_Exercise_
Beginning with the first line, transcribe the entries below exactly through the line containing "memory, to the", inclusive.

_Data excerpts_
/-- 13 R156 to R170: accesses at homes and vaults: what a buffered store, a load, an atomic, LR, SC, a reply and a vault access do to
memory, to the line's stamps, to reservations and to the access itself; an atomic, LR or SC where no other access of its instruction
fails (03 R52). The model's choices: a vault load notes its line's stamp beside lt (`rst`, assumption 70), and an atomic's access waits for
those of its instruction that can still fail (assumption 76). -/
def Obligations.MemoryDeviceSteps : Prop :=
  ∀ (k core : Nat) (a : Acc) (pa : Nat) (y : BufLine),
    let alone := fun (s : State) => rmwStopped s a = false ∧ rmwWaits s a (fun _ => true) = false
    Steps (.coalescingBufferTimeout core k)
      (fun s => (coreBufs s core false)[k]? = some y ∧ ∀ z ∈ (coreBufs s core false).take k, z.line ≠ y.line)
      (fun s t => t.mem = s.mem ∧ t.accs = s.accs ∧ { y with left := true } ∈ t.cbuf ∧ t.cbuf.length = s.cbuf.length) ∧
    Steps (.storeAtHome core 0)
      (fun s => (coreBufs s core true).head? = some y ∧ biasHeld s y.line = false ∧ PlainLine s y.line ∧ pasidKey s y.pasid = 0)
      (fun s t => t.mem = writeMasked s.mem (128 * y.line) y.msk.toNat 128 y.data.toNat ∧ t.cbuf = s.cbuf.erase y ∧
        (homeAt t y.line).wts = max y.lt ((homeAt s y.line).rts + 1) ∧
        (homeAt t y.line).rts = max y.lt ((homeAt s y.line).rts + 1) ∧ ∀ r ∈ t.resv, r.line ≠ y.line) ∧
    Steps (.homeRead k) (fun s => AtHome s k a pa ∧ a.op = .load ∧ a.renew = false)
      (fun s t => t.mem = s.mem ∧ ∃ d b x, t.accs[k]? = some { a with rst := 0, st := x } ∧
        x = .replied (BitVec.ofNat 64 (lineBytes (clearLine s 0 (lineOf pa)) pa a.n)) (homeAt s (lineOf pa)).wts
          (max (homeAt s (lineOf pa)).rts (max (accLt s a) (homeAt s (lineOf pa)).wts + (homeAt s (lineOf pa)).pred)) d b) ∧
    (∀ v ws le d, Steps (.lineReply k)
      (fun s => s.accs[k]? = some a ∧ a.st = .replied v ws le d false ∧ a.place = .mem pa ∧ a.op ≠ .pfL1)
      (fun s t => t.accs[k]? = some (doneAs a v ws le true) ∧ t.l1 = s.l1 ∧ t.mem = s.mem)) ∧
    (∀ v ws le d, Steps (.lineReply k)
      (fun s => s.accs[k]? = some a ∧ a.st = .replied v ws le d true ∧ a.place = .mem pa ∧ a.op ≠ .pfL1 ∧
        l1Find s a.core (lineOf pa) = none ∧ ∀ y ∈ s.cbuf, y.core ≠ a.core)
      (fun s t => t.accs[k]? = some (doneAs a v ws le true) ∧ t.mem = s.mem ∧
        ∃ x ∈ t.l1, x.core = a.core ∧ x.line = lineOf pa ∧ x.data = d ∧ x.ws = ws ∧ x.le = le)) ∧
    (∀ key, Steps (.vaultAccess k)
      (fun s => openAcc s k = some a ∧ a.place = .vault key ∧ a.op = .store ∧ s.vpoison.contains (key / 128) = false)
      (fun s t => t.vault = writeN s.vault key a.n a.data.toNat ∧ t.accs = dropAt s.accs k ∧ t.mem = s.mem ∧
        vsAt t key = max (vsAt s key) a.lt)) ∧
    (∀ key, Steps (.vaultAccess k)
      (fun s => openAcc s k = some a ∧ a.place = .vault key ∧ a.op = .load ∧ s.vpoison.contains (key / 128) = false)
      (fun s t => t.vault = s.vault ∧ t.accs[k]? = some
        (doneAs { a with rst := vsAt s key } (BitVec.ofNat 64 (readN s.vault key a.n)) (if a.acq then vsAt s key else 0) (2 ^ 64)
          true))) ∧
    (∀ op x z v, Steps (.amoAtHome k)
      (fun s => AtHome s k a pa ∧ alone s ∧ a.op = .amo op x z ∧ amoNew op a.n (readN s.mem pa a.n) x.toNat z.toNat = some v)
      (fun s t => readN t.mem pa a.n = v % 2 ^ (8 * a.n) ∧ MemOnly s t pa a.n ∧ ∃ ws, t.accs[k]? =
        some (doneAs a (BitVec.ofNat 64 (readN s.mem pa a.n)) ws (2 ^ 64) true))) ∧
    Steps (.lrAtHome k)
      (fun s => AtHome s k a pa ∧ alone s ∧ a.op = .lr ∧ (∀ r ∈ s.scf, r.line = lineOf pa → r.window = false) ∧
        (resvOf s (lineOf pa)).length < 4096)
      (fun s t => t.mem = s.mem ∧ ⟨a.gid, a.lane, lineOf pa⟩ ∈ t.resv ∧ t.accs[k]? = some
        (doneAs a (BitVec.ofNat 64 (readN s.mem pa a.n)) (homeAt s (lineOf pa)).wts (2 ^ 64) true)) ∧
    Steps (.scAtHome k) (fun s => AtHome s k a pa ∧ alone s ∧ a.op = .sc ∧ ⟨a.gid, a.lane, lineOf pa⟩ ∈ s.resv)
      (fun s t => readN t.mem pa a.n = a.data.toNat % 2 ^ (8 * a.n) ∧ MemOnly s t pa a.n ∧
        (∀ r ∈ t.resv, r.line ≠ lineOf pa) ∧ ∃ ws, t.accs[k]? = some (doneAs a 0 ws (2 ^ 64) true)) ∧
    Steps (.scAtHome k) (fun s => AtHome s k a pa ∧ alone s ∧ a.op = .sc ∧ ⟨a.gid, a.lane, lineOf pa⟩ ∉ s.resv)
      (fun s t => t.mem = s.mem ∧ t.resv = s.resv ∧ t.accs[k]? = some (doneAs a 0 0 (2 ^ 64) false)) ∧
    Steps (.reservationTimeout k) (fun _ => True) (fun s t => t = { s with resv := dropAt s.resv k }) ∧
    ∀ r, Steps (.scPrecedenceExpiry k) (fun s => s.scf[k]? = some r)
      (fun s t => t.scf[k]? = some { r with window := false, fails := 0 } ∧ t.scf.length = s.scf.length ∧ t.mem = s.mem)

_Exercise answer_
/-- 13 R156 to R170: accesses at homes and vaults: what a buffered store, a load, an atomic, LR, SC, a reply and a vault access do to
memory, to the line's stamps, to reservations and to the access itself; an atomic, LR or SC where no other access of its instruction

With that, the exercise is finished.